Как только опера замолкает, я спрашиваю Ино, как давно он здесь. “Всю ночь”, отвечает он. Если это правда — за окном 10:30 утра — он выглядит на удивление свежим. Я уточняю: “Но на протяжении скольких лет?” “Каждую ночь последних 22-х лет”, заключает он. Притягательность этой комнаты безусловна; ощущения, будто ты находишься на оазисе. За стеклянным потолком, на фоне серого февральского неба, вырисовывается несколько едва различимых древесных ветвей. Город кажется бесконечно далеким.

Но примечательнее всего то, как Ино бегло наносит заметки на свой ноутбук — карандашом, прямо на алюминиевую поверхность Макбук Про. Весь исчерканный, в грифельных разводах компьютер лежит между нами, когда мы присаживаемся поговорить за чашечкой миндального ройбуша, и по окончании часа иероглифическая неразбириха будет дополнена новыми записями: линовка данных MIDI, экономические диаграммы, пирамида иерархической структуры симфонического оркестра.

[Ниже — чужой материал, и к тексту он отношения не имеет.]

/-! ### `putWork` changes the Ox engine -/

@[simp] theorem putWork_pending (c : Nat) (w : GroupWork) : (putWork s c w).pending = s.pending := rfl
@[simp] theorem putWork_regs (c : Nat) (w : GroupWork) : (putWork s c w).regs = s.regs := rfl
@[simp] theorem putWork_pcie (c : Nat) (w : GroupWork) : (putWork s c w).pcie = s.pcie := rfl
@[simp] theorem putWork_glb (c : Nat) (w : GroupWork) : (putWork s c w).glb = s.glb := rfl
@[simp] theorem putWork_qe (c : Nat) (w : GroupWork) : (putWork s c w).qe = s.qe := rfl
@[simp] theorem putWork_evr (c : Nat) (w : GroupWork) : (putWork s c w).evr = s.evr := rfl
@[simp] theorem putWork_held (c : Nat) (w : GroupWork) : (putWork s c w).held = s.held := rfl
@[simp] theorem putWork_sb (c : Nat) (w : GroupWork) : (putWork s c w).sb = s.sb := rfl
@[simp] theorem putWork_ct (c : Nat) (w : GroupWork) : (putWork s c w).ct = s.ct := rfl
@[simp] theorem putWork_lp (c : Nat) (w : GroupWork) : (putWork s c w).lp = s.lp := rfl
@[simp] theorem putWork_mc (c : Nat) (w : GroupWork) : (putWork s c w).mc = s.mc := rfl
@[simp] theorem putWork_park (c : Nat) (w : GroupWork) : (putWork s c w).park = s.park := rfl
@[simp] theorem putWork_gauge (c : Nat) (w : GroupWork) : (putWork s c w).gauge = s.gauge := rfl
@[simp] theorem putWork_rc (c : Nat) (w : GroupWork) : (putWork s c w).rc = s.rc := rfl
@[simp] theorem putWork_seq (c : Nat) (w : GroupWork) : (putWork s c w).seq = s.seq := rfl
@[simp] theorem putWork_flk (c : Nat) (w : GroupWork) : (putWork s c w).flk = s.flk := rfl
@[simp] theorem putWork_pwr (c : Nat) (w : GroupWork) : (putWork s c w).pwr = s.pwr := rfl
@[simp] theorem putWork_chg (c : Nat) (w : GroupWork) : (putWork s c w).chg = s.chg := rfl
@[simp] theorem putWork_flt (c : Nat) (w : GroupWork) : (putWork s c w).flt = s.flt := rfl
@[simp] theorem putWork_goose0 (c : Nat) (w : GroupWork) : (putWork s c w).goose0 = s.goose0 := rfl
@[simp] theorem putWork_goose1 (c : Nat) (w : GroupWork) : (putWork s c w).goose1 = s.goose1 := rfl
@[simp] theorem putWork_restart (c : Nat) (w : GroupWork) : (putWork s c w).restart = s.restart := rfl
@[simp] theorem putWork_ret (c : Nat) (w : GroupWork) : (putWork s c w).ret = s.ret := rfl
@[simp] theorem putWork_otp (c : Nat) (w : GroupWork) : (putWork s c w).otp = s.otp := rfl
@[simp] theorem putWork_nvm (c : Nat) (w : GroupWork) : (putWork s c w).nvm = s.nvm := rfl
@[simp] theorem putWork_rtc (c : Nat) (w : GroupWork) : (putWork s c w).rtc = s.rtc := rfl
@[simp] theorem putWork_mp (c : Nat) (w : GroupWork) : (putWork s c w).mp = s.mp := rfl
@[simp] theorem putWork_hostMem (c : Nat) (w : GroupWork) : (putWork s c w).hostMem = s.hostMem := rfl
@[simp] theorem putWork_mpSram (c : Nat) (w : GroupWork) : (putWork s c w).mpSram = s.mpSram := rfl
@[simp] theorem putWork_flash (c : Nat) (w : GroupWork) : (putWork s c w).flash = s.flash := rfl
@[simp] theorem putWork_wakePcie (c : Nat) (w : GroupWork) : (putWork s c w).wakePcie = s.wakePcie := rfl
@[simp] theorem putWork_wakeMp (c : Nat) (w : GroupWork) : (putWork s c w).wakeMp = s.wakeMp := rfl
@[simp] theorem putWork_g0Reset (c : Nat) (w : GroupWork) : (putWork s c w).g0Reset = s.g0Reset := rfl
@[simp] theorem putWork_upSeconds (c : Nat) (w : GroupWork) : (putWork s c w).upSeconds = s.upSeconds := rfl
@[simp] theorem putWork_free (c : Nat) (w : GroupWork) : (putWork s c w).free = s.free := rfl
@[simp] theorem putWork_readData (c : Nat) (w : GroupWork) : (putWork s c w).readData = s.readData := rfl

Вы не найдете подобной методики ведения записей ни в одном мануале, а между тем 68-летний мужчина построил всю свою карьеру на том, чтобы освободиться от условностей, представить свободную форму своих студийных процессов в качестве изобретения или способа личной пропаганды, словом— на эмбиент музыке, форме, которую он когда-то захотел видеть “неинтересной настолько же, насколько завораживающей”. Несомненно, его контринтуитивные инстинкты работают: спустя 44 года после ухода из Roxy Music и начала сольной карьеры, он создал порядка 50-ти альбомов и спродюсировал еще десятки других, для таких артистов как Дэвид Боуи (David Bowie), U2 и Coldplay. Недурно для того, кто предпочитает не называть себя музыкантом.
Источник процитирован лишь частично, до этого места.